Quicksort Running Time
I am trying to refresh my knowledge (and hopefully learn more) about Algorithm Analysis. I took a course on this two years ago but I am trying to catch up on what I had learned back then.
The way I am going about it is by doing exercises from the classic text Introduction to Algorithms, 2nd Edition - CLRS.
The problem that I am trying to solve is this:
Exercise 7.2-2
What is the running time of QUICKSORT when all elements of array A have the same value?
My Solution
The running time of QUICKSORT when all elements of array A have the same value will be equivalent to the worst case running of QUICKSORT since no matter what pivot is picked, QUICKSORT will have to go through all the values in A. And since all values are the same, each recursive call will lead to unbalanced partitioning.
Thus the recurrence will be:
$$T(n) = T(n-1) + \Theta(n)$$
The above recurrence has the solution (I will prove this later):
$$T(n) = \Theta(n^2)$$
Hence the running time of QUICKSORT in this case is $$\Theta(n^2)$$
Please verify if I have answered the question appropriately :)
Please let me know if this question should be posted elsewhere in the SE network.
Thanks!
Jake Clawson
Your solution looks fully right.
The answer depends on how you are selecting the pivot. If you follow the algorithm present in the CLSR which always selects the last element as the pivot then it would result in the equation $T(N)=T(N-1)+N$ and hence $T(N)=O(N^2)$ else if you select the middle element as the pivot every time the equation will become $T(N)=2T(N/2)+N$ which would result in $T(N)=\Theta(N\log N)$.

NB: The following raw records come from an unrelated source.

/-- R61 and R42: a word stored to RAM is what every later fetch of that address gets while nothing else writes RAM, so
self-modifying code needs no fence. -/
def Obligations.StoredWordIsWhatTheNextFetchGets : Prop :=
  ∀ (s t u : State) (reg1 reg2 : RegIdx) (imm : Imm), Memory.wf s.ram = true →
    (s.effectiveAddress reg2 imm).toNat % 4 = 0 → lookup s.mmioTable (s.effectiveAddress reg2 imm).toNat = none →
    exec (.store reg1 reg2 imm) s = .next t →
    u.ram = t.ram → u.mmioTable = t.mmioTable → u.pc = s.effectiveAddress reg2 imm →
    u.fetch = .ok (s.getReg reg1, u)

/-! ### ADD and SUB (43_arithmetic.md) -/

/-- R95: ADD completes with the sum modulo 2^32 in `reg1`, both operands read before it is written, and changes
nothing else. -/
def Obligations.AddCompletes : Prop :=
  ∀ (s : State) (reg1 reg2 : RegIdx),
    ∃ t, exec (.add reg1 reg2) s = .next t ∧
      (t.getReg reg1).toNat = ((s.getReg reg1).toNat + (s.getReg reg2).toNat) % 2 ^ 32 ∧
      SameRegsBut [reg1] s t ∧ SameControl s t ∧ SameMemory s t ∧ SamePorts s t ∧ SameTrace s t

/-- R96: SUB completes with `x[reg1] - x[reg2]` modulo 2^32 in `reg1`, in that operand order, and changes nothing
else; a register subtracted from itself is zero. -/
def Obligations.SubCompletes : Prop :=
  ∀ (s : State) (reg1 reg2 : RegIdx),
    ∃ t, exec (.sub reg1 reg2) s = .next t ∧
      ((t.getReg reg1).toNat : Int) = (((s.getReg reg1).toNat : Int) - ((s.getReg reg2).toNat : Int)) % 2 ^ 32 ∧
      (reg1 = reg2 → t.getReg reg1 = 0#32) ∧
      SameRegsBut [reg1] s t ∧ SameControl s t ∧ SameMemory s t ∧ SamePorts s t ∧ SameTrace s t

/-! ### SYSCALL and HALT (44_system.md) -/

/-- R98 and R103: with no handler connected SYSCALL completes and changes nothing of the core; the diagnostic is the
event on the trace port if an observer is attached (decision D22). -/
def Obligations.SyscallWithoutHandlerCompletes : Prop :=
  ∀ s : State, s.handler = none →
    ∃ t, exec .syscall s = .next t ∧ SameRegsBut [] s t ∧ SameControl s t ∧ SameMemory s t ∧ SamePorts s t ∧
      t.traceAttached = s.traceAttached ∧
      ∃ n : Byte, n.toNat = (s.getReg 0).toNat % 256 ∧
        t.traceLog = if s.traceAttached then s.traceLog ++ [.syscallUnhandled n] else s.traceLog

/-- R98 and R101: a connected handler that returns is invoked exactly once, with the low byte of `R0`, before any
access it makes; the state after it is what its own calls leave, and the instruction completes. The handler's
behaviour is a hypothesis (R102, decision D10; log entry 5). -/
def Obligations.SyscallInvokesTheHandlerOnce : Prop :=
  ∀ (s : State) (h : HandlerId) (calls : List DirectCall), s.handler = some h →
    s.nextHandlerReply.1 = .returns calls →
    ∃ (t : State) (n : Byte) (after : List PortEvent), exec .syscall s = .next t ∧
      n.toNat = (s.getReg 0).toNat % 256 ∧
      t = ({ s.nextHandlerReply.2 with portLog := s.portLog ++ [.syscall h n] } : State).performCalls calls ∧
      t.portLog = s.portLog ++ .syscall h n :: after ∧
      (∀ e ∈ after, ∀ h' n', e ≠ .syscall h' n') ∧ SameTrace s t

/-- R100: the number the handler receives is the low byte of `R0` and nothing but it: two states that differ in the
upper 24 bits of `R0`, or in any other register, hand over the same number. -/
def Obligations.SyscallNumberIsTheLowByteOfRegisterZero : Prop :=
  ∀ s u : State, s.syscallNumber.toNat = (s.getReg 0).toNat % 256 ∧
    ((s.getReg 0).toNat % 256 = (u.getReg 0).toNat % 256 → s.syscallNumber = u.syscallNumber)

/-- R102, the spec's decision D10 (log entry 5): whatever a handler does, it leaves `pc`, the flags, the retained fault,
its own slot and the wiring alone, and memory keeps its canonical form. -/
def Obligations.HandlerStaysInItsScope : Prop :=
  ∀ (s : State) (calls : List DirectCall),
    SameControl s (s.performCalls calls) ∧ SameTrace s (s.performCalls calls) ∧
    (s.performCalls calls).mmioTable = s.mmioTable ∧
    (s.performCalls calls).handlerReplies = s.handlerReplies ∧
    (Memory.wf s.ram = true → Memory.wf (s.performCalls calls).ram = true)

/-- The stop of 93_implementation_defined.md section 2 (treatment `stuck`; log entry 6): SYSCALL has no next state
exactly when a connected handler never returns. -/
def Obligations.SyscallStopsOnlyWhenTheHandlerNeverReturns : Prop :=
  ∀ s : State,
    (exec .syscall s = .fault .handlerNeverReturns ↔
      s.handler ≠ none ∧ s.nextHandlerReply.1 = .neverReturns) ∧
    ((∃ t, exec .syscall s = .next t) ∨ exec .syscall s = .fault .handlerNeverReturns)

/-- R99: HALT completes: it sets `halted`, clears `running`, and changes nothing else, `last_fault` and `pc` among the
rest; its step does not advance `pc`. The trace event of the step is decision D21 (log entry 16); that every word with
opcode `0xFF` is a HALT is decision D3 (log entry 9). -/
def Obligations.HaltCompletes : Prop :=
  (∀ s : State, ∃ t, exec .halt s = .next t ∧ t.halted = true ∧ t.running = false ∧ t.lastFault = s.lastFault ∧
    t.pc = s.pc ∧ t.handler = s.handler ∧
    SameRegsBut [] s t ∧ SameMemory s t ∧ SamePorts s t ∧ SameTrace s t) ∧
  ∀ (w : Word) (s u : State), w.toNat / 2 ^ 24 = 0xFF → Fetches s w u →
    ∃ t, step s = .next t ∧ t.halted = true ∧ t.running = false ∧ t.lastFault = s.lastFault ∧ t.pc = s.pc ∧
      SameRegsBut [] s t ∧ SameMemory s t

/-! ### The instruction cycle (40_execution_cycle.md) -/

/-- R78 and R79: when the word fetched at `pc` decodes to an instruction, the step is that instruction's execution on
the state the fetch left, with the trace event before it (decision D21), followed by the advance of `pc` unless the
core became halted. -/
def Obligations.StepRunsTheDecodedInstruction : Prop :=
  ∀ (s u : State) (w : Word) (i : Instr), Fetches s w u → decodeWord w = .ok i →
    (∀ t, exec i (u.emitTrace (.decoded s.pc w (fieldsOf w))) = .next t →
      step s = .next (if t.halted then t else { t with pc := t.pc + 4#16 })) ∧
    (∀ f, exec i (u.emitTrace (.decoded s.pc w (fieldsOf w))) = .fault f → step s = .fault f) ∧
    (∀ r, exec i (u.emitTrace (.decoded s.pc w (fieldsOf w))) = .refused r → step s = .refused r)

/-- R80 and R56: the fetch of an aligned `pc` outside every device range reads the big-endian word there and changes
nothing; in a device range it makes four register reads at ascending offsets and answers their big-endian word
(decisions D5, D6; any four bytes can be the answers, log entry 4), and changes nothing of the core; a misaligned `pc`
takes the fault `UnalignedAccess` before anything is read or decoded, in a device range as well (decision D4), and `pc`
keeps its value. That fault entry clears `running` and retains the kind are decisions D12 and D13 (log entry 11). -/
def Obligations.FetchReadsTheWordOrFaults : Prop :=
  ∀ s : State,
    (s.pc.toNat % 4 = 0 → lookup s.mmioTable s.pc.toNat = none →
      ∃ w : Word, s.fetch = .ok (w, s) ∧
        w.toNat = (Memory.read s.ram s.pc.toNat).toNat * 2 ^ 24 + (Memory.read s.ram (s.pc.toNat + 1)).toNat * 2 ^ 16 +
          (Memory.read s.ram (s.pc.toNat + 2)).toNat * 2 ^ 8 + (Memory.read s.ram (s.pc.toNat + 3)).toNat) ∧
    (∀ b : Binding, s.pc.toNat % 4 = 0 → lookup s.mmioTable s.pc.toNat = some b →
      ∃ (w : Word) (u : State) (r0 r1 r2 r3 : Byte), s.fetch = .ok (w, u) ∧
        w.toNat = r0.toNat * 2 ^ 24 + r1.toNat * 2 ^ 16 + r2.toNat * 2 ^ 8 + r3.toNat ∧
        u.portLog = s.portLog ++
          [.devRead b.device (BitVec.ofNat 16 (s.pc.toNat - b.base.toNat)) r0,
           .devRead b.device (BitVec.ofNat 16 (s.pc.toNat - b.base.toNat + 1)) r1,
           .devRead b.device (BitVec.ofNat 16 (s.pc.toNat - b.base.toNat + 2)) r2,
           .devRead b.device (BitVec.ofNat 16 (s.pc.toNat - b.base.toNat + 3)) r3] ∧
        (∀ q0 q1 q2 q3 rest, s.deviceReplies = q0 :: q1 :: q2 :: q3 :: rest →
          (r0 = q0 ∧ r1 = q1 ∧ r2 = q2 ∧ r3 = q3) ∧ u.deviceReplies = rest) ∧
        SameRegsBut [] s u ∧ SameControl s u ∧ SameMemory s u ∧ SameWiring s u ∧ SameTrace s u) ∧
    (s.pc.toNat % 4 ≠ 0 → tableWellFormed s.mmioTable = true → s.halted = false →
      s.fetch = .error .unalignedAccess ∧
      step s = .next { s with halted := true, running := false, lastFault := some .unalignedAccess })

/-- R18: after a step of a running core `pc` has advanced by 4 modulo 65536 unless the core became halted, and then it
is unchanged; a step leaves the core halted only by a fault or by a HALT; and no instruction's own execution changes
`pc`. -/
def Obligations.StepAdvancesPcByFourOrHalts : Prop :=
  (∀ s t : State, s.halted = false → step s = .next t →
    (t.halted = false → t.pc.toNat = (s.pc.toNat + 4) % 0x10000) ∧ (t.halted = true → t.pc = s.pc) ∧
    (t.halted = true → t.lastFault = none →
      ∃ (w : Word) (u : State), s.fetch = .ok (w, u) ∧ decodeWord w = .ok .halt)) ∧
  ∀ (i : Instr) (s t : State), exec i s = .next t → t.pc = s.pc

No, the partitionings will lead to perfectly balanced subarrays. Indeed, the algorithm will search for the first element $\ge$ pivot on the left and $\le$ pivot on the right and swap them. As all elements are equal (and equal to the pivot), the leftmost and righmost element will be immediately swapped. This will continue until the two indexes meet, which occurs exactly in the middle.